Write out, please, the lines from the beginning of the material to the line with "slice (R202). -/", including both ends and nothing else.
*** Block opens ***
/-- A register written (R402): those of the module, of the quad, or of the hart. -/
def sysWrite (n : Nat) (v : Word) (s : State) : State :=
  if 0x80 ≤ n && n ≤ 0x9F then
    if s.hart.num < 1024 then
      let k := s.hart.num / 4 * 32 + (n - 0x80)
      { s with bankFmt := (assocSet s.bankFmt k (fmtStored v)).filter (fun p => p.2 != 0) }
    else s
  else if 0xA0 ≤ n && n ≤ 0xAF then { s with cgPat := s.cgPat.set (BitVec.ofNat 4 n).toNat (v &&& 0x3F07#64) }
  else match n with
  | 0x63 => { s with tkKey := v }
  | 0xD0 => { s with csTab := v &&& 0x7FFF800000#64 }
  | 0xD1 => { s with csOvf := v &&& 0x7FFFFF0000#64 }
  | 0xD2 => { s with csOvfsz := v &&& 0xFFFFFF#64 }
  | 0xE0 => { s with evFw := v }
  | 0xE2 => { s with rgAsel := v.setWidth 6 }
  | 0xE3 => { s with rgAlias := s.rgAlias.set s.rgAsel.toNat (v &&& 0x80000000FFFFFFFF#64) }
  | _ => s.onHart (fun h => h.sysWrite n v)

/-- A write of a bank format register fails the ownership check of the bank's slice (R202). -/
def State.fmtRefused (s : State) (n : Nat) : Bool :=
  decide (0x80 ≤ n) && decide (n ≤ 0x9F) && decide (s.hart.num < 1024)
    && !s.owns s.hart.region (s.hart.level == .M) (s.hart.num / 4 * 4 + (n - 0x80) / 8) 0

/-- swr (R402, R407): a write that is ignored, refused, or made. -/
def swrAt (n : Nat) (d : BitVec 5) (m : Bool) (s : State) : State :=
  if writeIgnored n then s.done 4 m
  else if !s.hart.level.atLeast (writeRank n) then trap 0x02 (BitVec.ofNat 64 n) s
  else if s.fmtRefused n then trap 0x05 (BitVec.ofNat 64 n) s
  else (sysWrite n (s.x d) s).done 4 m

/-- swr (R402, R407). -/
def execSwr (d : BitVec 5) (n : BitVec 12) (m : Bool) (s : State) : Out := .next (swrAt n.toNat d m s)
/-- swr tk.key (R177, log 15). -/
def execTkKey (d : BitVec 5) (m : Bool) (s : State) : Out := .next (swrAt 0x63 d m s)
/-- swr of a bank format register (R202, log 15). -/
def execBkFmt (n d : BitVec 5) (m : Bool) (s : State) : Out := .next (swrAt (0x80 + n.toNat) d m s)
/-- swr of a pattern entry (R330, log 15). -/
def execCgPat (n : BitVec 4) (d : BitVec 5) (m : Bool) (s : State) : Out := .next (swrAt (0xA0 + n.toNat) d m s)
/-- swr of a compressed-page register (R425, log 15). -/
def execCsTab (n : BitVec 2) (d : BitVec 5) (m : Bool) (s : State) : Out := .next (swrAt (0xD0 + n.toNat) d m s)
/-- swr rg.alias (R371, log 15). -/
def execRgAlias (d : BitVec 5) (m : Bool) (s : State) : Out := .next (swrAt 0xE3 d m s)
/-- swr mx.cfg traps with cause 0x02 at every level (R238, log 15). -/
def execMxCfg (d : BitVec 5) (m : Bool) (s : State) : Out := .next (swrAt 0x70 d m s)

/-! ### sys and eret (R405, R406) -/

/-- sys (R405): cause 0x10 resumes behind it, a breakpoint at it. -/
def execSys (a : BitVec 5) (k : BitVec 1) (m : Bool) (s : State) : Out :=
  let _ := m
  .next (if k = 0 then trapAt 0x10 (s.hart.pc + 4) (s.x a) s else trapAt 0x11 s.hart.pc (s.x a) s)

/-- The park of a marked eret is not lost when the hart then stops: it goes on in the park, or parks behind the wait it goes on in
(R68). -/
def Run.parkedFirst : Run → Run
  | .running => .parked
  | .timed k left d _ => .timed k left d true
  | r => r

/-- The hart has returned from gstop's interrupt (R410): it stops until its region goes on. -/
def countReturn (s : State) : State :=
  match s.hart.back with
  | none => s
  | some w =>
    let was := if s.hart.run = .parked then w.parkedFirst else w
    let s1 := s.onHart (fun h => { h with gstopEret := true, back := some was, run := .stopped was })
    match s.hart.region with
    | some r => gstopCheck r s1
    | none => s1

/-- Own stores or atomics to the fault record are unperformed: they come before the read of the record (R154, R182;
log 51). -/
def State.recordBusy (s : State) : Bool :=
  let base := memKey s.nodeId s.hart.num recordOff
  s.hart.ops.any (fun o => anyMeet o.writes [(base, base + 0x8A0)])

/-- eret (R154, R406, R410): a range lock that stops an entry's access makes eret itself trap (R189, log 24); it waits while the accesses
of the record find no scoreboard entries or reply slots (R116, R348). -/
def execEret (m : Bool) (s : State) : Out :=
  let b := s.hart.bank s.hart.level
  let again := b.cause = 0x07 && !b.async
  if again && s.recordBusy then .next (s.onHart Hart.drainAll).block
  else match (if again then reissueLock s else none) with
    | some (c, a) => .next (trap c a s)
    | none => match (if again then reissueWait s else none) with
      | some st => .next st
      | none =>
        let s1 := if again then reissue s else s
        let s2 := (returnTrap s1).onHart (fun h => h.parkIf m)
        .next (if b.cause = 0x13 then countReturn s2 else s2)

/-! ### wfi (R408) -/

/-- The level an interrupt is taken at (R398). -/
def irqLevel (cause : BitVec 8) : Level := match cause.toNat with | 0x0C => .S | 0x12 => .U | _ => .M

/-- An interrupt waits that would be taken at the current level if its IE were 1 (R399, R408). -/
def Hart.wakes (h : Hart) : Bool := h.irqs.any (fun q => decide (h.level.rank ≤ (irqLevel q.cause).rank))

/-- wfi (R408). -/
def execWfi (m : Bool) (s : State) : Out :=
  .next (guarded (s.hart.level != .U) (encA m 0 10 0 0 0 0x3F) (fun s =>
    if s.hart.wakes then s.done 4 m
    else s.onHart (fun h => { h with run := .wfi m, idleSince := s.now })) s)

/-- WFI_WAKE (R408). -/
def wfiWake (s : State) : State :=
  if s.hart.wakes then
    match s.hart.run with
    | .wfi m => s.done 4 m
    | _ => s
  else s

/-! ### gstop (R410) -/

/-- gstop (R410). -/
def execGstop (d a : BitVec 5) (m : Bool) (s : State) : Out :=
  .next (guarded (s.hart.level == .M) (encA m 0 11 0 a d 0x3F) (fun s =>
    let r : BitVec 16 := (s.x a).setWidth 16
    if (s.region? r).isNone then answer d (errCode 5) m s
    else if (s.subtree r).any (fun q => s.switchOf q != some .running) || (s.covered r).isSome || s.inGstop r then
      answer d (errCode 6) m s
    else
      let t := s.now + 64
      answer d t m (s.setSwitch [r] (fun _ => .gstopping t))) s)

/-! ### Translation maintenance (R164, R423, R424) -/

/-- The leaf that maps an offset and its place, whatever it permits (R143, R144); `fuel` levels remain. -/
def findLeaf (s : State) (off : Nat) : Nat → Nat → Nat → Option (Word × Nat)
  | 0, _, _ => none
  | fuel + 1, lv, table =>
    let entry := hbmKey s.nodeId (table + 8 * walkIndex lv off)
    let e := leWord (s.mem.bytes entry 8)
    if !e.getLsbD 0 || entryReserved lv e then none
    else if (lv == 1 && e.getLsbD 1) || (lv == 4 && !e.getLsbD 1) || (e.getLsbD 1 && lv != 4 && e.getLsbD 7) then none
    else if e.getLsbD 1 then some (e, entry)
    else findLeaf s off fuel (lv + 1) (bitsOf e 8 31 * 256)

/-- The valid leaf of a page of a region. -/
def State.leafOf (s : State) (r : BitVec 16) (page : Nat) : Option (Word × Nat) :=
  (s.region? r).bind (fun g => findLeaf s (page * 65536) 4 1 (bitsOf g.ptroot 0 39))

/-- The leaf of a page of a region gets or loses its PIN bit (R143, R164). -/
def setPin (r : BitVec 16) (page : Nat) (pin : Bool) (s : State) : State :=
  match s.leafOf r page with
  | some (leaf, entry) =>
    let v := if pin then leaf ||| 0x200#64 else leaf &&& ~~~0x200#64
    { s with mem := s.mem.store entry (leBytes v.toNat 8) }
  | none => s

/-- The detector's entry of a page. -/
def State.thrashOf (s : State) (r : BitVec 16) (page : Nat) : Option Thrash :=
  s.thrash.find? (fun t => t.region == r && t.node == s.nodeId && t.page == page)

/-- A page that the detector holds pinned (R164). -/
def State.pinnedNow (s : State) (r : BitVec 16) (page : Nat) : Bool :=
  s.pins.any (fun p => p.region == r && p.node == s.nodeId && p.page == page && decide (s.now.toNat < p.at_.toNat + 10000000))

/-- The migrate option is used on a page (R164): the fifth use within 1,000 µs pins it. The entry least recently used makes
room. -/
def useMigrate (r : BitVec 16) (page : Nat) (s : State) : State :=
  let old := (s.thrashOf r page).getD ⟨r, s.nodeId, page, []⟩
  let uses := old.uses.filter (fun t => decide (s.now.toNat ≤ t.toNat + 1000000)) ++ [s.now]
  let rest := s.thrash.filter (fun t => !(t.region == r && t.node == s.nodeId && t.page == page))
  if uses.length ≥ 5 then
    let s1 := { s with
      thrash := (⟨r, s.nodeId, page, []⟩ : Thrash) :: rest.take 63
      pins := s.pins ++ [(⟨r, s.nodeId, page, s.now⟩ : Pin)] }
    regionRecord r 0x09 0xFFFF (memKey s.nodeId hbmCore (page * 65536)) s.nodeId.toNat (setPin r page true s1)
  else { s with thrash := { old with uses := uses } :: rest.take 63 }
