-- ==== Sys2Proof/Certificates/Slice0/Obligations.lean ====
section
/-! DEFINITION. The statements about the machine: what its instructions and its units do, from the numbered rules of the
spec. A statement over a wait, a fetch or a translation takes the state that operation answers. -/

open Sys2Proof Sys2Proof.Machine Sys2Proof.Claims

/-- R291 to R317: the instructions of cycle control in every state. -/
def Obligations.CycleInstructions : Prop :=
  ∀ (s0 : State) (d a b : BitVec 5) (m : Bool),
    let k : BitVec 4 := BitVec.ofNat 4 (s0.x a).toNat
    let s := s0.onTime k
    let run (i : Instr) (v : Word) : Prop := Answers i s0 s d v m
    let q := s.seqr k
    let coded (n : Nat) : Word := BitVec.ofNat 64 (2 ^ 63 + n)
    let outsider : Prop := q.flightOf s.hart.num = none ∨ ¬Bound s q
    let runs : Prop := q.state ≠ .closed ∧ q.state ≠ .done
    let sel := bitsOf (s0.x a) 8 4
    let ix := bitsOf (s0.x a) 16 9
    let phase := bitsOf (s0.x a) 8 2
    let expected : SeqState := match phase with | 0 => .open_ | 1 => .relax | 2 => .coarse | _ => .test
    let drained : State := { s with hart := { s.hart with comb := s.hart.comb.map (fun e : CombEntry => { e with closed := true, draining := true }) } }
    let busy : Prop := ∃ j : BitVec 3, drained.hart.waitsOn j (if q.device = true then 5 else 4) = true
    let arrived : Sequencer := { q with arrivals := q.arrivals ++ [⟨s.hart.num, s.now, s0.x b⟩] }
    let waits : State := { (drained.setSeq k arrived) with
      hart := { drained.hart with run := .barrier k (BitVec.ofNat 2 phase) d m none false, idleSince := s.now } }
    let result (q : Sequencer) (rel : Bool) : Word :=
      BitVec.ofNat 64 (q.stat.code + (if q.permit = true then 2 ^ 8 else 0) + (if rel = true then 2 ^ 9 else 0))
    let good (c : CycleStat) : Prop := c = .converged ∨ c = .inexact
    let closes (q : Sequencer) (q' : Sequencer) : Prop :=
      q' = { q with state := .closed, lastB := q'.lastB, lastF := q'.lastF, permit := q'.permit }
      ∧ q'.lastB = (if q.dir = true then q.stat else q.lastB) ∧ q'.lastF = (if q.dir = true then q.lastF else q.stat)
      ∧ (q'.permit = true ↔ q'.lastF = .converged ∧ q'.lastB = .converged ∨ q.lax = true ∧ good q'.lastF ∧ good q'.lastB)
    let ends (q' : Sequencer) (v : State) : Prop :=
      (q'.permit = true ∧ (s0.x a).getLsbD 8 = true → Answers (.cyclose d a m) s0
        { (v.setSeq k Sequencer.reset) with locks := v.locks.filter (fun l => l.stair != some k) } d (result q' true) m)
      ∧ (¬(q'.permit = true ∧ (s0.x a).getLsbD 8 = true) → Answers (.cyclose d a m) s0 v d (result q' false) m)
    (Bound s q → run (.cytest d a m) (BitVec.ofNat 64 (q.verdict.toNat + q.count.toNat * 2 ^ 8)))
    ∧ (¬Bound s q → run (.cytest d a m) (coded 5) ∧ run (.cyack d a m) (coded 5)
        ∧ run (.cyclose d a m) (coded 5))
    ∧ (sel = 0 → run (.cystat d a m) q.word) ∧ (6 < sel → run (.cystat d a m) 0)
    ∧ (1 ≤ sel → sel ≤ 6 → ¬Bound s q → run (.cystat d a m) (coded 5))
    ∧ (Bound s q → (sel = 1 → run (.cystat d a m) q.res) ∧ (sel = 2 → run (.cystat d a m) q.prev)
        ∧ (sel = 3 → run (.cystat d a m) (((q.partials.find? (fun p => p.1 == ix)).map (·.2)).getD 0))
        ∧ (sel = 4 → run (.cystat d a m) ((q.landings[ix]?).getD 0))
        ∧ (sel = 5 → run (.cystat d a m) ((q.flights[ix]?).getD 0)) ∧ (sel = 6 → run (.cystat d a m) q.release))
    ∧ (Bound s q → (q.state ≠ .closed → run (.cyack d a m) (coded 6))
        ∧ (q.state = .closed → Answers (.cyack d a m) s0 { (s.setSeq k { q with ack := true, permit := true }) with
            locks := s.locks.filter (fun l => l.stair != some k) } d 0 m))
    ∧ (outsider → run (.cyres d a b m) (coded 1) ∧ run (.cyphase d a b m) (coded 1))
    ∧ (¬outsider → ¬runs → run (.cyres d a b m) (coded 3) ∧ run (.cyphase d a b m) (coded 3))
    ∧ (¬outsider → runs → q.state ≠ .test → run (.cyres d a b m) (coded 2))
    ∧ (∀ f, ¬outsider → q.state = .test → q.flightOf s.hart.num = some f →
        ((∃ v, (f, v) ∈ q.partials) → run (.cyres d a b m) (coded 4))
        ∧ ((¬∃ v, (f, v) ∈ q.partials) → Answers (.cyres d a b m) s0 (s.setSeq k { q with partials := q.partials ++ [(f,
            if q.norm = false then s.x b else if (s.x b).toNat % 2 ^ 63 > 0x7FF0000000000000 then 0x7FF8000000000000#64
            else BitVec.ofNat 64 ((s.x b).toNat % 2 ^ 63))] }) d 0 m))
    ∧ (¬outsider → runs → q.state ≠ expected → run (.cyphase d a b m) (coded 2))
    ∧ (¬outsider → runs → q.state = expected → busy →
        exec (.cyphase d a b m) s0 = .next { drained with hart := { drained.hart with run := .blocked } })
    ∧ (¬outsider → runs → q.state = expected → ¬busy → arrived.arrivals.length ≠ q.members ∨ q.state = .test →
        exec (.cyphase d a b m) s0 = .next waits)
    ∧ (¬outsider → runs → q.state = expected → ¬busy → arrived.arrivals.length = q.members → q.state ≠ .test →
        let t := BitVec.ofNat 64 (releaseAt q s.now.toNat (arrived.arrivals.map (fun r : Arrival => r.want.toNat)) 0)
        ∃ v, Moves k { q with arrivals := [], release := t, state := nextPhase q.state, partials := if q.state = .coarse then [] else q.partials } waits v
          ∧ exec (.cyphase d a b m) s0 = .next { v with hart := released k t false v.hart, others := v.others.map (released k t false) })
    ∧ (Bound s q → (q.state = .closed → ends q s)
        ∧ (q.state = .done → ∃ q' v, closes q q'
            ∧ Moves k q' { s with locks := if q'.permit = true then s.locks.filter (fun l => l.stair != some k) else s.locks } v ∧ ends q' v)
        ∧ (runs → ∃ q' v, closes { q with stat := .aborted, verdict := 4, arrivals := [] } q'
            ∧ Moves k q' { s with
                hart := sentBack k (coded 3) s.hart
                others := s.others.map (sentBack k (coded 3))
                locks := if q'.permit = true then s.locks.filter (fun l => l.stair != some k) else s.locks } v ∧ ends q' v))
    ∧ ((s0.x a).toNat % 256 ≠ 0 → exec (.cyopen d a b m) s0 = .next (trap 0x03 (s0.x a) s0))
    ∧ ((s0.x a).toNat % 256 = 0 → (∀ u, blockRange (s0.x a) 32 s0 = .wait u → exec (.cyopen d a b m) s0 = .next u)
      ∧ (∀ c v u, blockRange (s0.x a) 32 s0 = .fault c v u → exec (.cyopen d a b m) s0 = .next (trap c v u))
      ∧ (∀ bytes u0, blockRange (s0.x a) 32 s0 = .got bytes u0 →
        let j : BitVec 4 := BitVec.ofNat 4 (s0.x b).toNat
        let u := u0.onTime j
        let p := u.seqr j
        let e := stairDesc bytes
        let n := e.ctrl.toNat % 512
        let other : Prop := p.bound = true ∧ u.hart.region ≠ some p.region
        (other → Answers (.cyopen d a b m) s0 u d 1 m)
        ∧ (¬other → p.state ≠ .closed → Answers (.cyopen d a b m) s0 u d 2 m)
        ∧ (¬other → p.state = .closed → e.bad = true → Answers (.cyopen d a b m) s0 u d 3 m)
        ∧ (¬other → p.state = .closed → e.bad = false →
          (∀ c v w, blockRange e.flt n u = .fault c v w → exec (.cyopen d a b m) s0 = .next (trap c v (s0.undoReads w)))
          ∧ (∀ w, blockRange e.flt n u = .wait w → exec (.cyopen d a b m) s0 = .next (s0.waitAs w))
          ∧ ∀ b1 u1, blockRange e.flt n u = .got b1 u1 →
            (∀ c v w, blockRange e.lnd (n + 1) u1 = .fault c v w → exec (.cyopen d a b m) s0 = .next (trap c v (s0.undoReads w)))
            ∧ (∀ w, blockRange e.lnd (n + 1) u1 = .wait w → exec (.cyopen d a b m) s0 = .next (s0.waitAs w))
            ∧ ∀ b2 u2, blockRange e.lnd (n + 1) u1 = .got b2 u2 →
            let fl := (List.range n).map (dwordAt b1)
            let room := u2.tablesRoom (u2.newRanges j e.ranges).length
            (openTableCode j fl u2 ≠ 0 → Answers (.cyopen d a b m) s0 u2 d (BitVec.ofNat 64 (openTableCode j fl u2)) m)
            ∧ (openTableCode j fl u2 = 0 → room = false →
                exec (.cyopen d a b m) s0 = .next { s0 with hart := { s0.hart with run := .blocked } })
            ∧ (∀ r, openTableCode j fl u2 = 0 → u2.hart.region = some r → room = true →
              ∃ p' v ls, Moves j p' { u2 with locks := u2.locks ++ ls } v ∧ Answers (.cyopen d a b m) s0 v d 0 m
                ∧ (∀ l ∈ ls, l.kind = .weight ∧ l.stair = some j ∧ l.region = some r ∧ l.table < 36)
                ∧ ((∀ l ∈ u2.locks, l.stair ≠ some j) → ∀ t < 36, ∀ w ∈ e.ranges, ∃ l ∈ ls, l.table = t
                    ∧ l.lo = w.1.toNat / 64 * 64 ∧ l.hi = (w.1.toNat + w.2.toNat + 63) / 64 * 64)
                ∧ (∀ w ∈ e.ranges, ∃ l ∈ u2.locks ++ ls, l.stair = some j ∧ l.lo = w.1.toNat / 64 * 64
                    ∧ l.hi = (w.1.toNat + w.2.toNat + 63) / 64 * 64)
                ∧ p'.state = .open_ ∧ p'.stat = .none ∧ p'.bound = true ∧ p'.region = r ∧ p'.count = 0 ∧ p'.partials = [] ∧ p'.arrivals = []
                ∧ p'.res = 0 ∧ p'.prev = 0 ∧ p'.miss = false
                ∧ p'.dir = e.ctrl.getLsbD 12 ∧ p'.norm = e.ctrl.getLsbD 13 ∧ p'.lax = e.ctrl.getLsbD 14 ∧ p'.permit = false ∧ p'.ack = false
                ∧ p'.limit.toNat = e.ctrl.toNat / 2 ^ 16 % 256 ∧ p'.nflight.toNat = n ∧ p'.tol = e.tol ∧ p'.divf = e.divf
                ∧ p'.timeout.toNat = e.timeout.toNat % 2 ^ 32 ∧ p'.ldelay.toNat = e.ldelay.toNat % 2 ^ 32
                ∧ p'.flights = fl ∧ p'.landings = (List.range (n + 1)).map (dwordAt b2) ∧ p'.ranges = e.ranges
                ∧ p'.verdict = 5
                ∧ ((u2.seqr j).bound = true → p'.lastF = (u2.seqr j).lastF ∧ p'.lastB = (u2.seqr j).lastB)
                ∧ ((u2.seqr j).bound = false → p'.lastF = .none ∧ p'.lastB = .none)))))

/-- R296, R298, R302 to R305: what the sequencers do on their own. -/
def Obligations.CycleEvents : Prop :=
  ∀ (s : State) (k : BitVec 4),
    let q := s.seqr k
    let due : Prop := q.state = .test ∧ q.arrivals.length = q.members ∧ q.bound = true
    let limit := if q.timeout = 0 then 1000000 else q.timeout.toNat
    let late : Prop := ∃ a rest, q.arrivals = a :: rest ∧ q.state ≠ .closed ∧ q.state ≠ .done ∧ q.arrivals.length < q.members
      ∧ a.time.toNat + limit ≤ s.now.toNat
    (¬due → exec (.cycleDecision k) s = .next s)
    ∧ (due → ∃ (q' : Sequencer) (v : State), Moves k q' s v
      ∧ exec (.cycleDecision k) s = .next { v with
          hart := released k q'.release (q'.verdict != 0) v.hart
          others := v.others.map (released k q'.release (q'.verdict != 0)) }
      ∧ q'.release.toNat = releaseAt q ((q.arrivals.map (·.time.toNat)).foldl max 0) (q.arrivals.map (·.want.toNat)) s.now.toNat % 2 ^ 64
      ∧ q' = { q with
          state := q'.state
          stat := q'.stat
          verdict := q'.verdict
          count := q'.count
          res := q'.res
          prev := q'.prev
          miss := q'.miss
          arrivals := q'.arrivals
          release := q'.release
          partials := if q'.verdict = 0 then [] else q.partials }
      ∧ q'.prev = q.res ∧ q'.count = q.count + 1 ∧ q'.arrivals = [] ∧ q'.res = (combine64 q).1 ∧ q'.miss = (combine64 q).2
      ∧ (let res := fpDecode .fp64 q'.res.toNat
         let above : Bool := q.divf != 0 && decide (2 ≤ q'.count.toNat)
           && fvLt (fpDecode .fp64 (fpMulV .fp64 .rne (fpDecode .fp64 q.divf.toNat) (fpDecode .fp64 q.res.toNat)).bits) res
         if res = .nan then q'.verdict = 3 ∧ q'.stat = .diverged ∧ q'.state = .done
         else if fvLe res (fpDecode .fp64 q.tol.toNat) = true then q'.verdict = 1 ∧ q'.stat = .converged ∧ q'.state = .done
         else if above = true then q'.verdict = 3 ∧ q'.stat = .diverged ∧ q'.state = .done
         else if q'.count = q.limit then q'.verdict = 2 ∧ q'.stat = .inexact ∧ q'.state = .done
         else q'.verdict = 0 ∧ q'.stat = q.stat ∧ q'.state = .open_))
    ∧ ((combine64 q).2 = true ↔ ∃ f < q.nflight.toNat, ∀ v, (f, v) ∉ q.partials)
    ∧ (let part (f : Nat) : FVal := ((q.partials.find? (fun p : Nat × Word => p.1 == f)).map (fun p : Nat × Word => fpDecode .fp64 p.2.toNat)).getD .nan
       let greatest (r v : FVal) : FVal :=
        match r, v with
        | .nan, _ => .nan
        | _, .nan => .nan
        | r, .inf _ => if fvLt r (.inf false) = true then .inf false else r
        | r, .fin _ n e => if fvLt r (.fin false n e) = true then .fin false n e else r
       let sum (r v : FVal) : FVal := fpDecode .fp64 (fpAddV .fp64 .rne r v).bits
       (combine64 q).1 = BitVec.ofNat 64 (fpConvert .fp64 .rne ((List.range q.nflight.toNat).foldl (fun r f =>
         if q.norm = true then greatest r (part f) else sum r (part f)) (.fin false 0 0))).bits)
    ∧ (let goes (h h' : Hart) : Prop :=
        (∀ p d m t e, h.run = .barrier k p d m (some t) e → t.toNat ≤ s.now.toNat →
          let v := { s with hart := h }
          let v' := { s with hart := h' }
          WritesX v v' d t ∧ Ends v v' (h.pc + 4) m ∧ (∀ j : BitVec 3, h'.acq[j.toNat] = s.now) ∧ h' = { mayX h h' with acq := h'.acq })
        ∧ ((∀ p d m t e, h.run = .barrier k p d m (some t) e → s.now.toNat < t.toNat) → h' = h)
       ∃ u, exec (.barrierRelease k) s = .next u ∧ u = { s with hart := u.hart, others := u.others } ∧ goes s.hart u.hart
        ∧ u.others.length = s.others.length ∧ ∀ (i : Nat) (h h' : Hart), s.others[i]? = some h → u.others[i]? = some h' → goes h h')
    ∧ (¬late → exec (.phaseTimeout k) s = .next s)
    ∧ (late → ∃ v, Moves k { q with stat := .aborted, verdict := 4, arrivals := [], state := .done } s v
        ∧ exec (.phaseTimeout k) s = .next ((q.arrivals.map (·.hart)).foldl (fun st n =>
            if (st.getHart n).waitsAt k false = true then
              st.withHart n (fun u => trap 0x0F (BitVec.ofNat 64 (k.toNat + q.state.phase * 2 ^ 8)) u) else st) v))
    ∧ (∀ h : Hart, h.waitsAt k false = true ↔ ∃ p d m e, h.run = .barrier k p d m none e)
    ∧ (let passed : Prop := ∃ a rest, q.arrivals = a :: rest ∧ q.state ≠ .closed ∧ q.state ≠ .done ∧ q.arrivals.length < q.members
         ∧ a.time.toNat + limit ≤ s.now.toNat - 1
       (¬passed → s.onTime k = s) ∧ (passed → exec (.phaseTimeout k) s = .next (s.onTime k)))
*** Block closes ***
Result below:
/-- A register written (R402): those of the module, of the quad, or of the hart. -/
def sysWrite (n : Nat) (v : Word) (s : State) : State :=
  if 0x80 ≤ n && n ≤ 0x9F then
    if s.hart.num < 1024 then
      let k := s.hart.num / 4 * 32 + (n - 0x80)
      { s with bankFmt := (assocSet s.bankFmt k (fmtStored v)).filter (fun p => p.2 != 0) }
    else s
  else if 0xA0 ≤ n && n ≤ 0xAF then { s with cgPat := s.cgPat.set (BitVec.ofNat 4 n).toNat (v &&& 0x3F07#64) }
  else match n with
  | 0x63 => { s with tkKey := v }
  | 0xD0 => { s with csTab := v &&& 0x7FFF800000#64 }
  | 0xD1 => { s with csOvf := v &&& 0x7FFFFF0000#64 }
  | 0xD2 => { s with csOvfsz := v &&& 0xFFFFFF#64 }
  | 0xE0 => { s with evFw := v }
  | 0xE2 => { s with rgAsel := v.setWidth 6 }
  | 0xE3 => { s with rgAlias := s.rgAlias.set s.rgAsel.toNat (v &&& 0x80000000FFFFFFFF#64) }
  | _ => s.onHart (fun h => h.sysWrite n v)

/-- A write of a bank format register fails the ownership check of the bank's slice (R202). -/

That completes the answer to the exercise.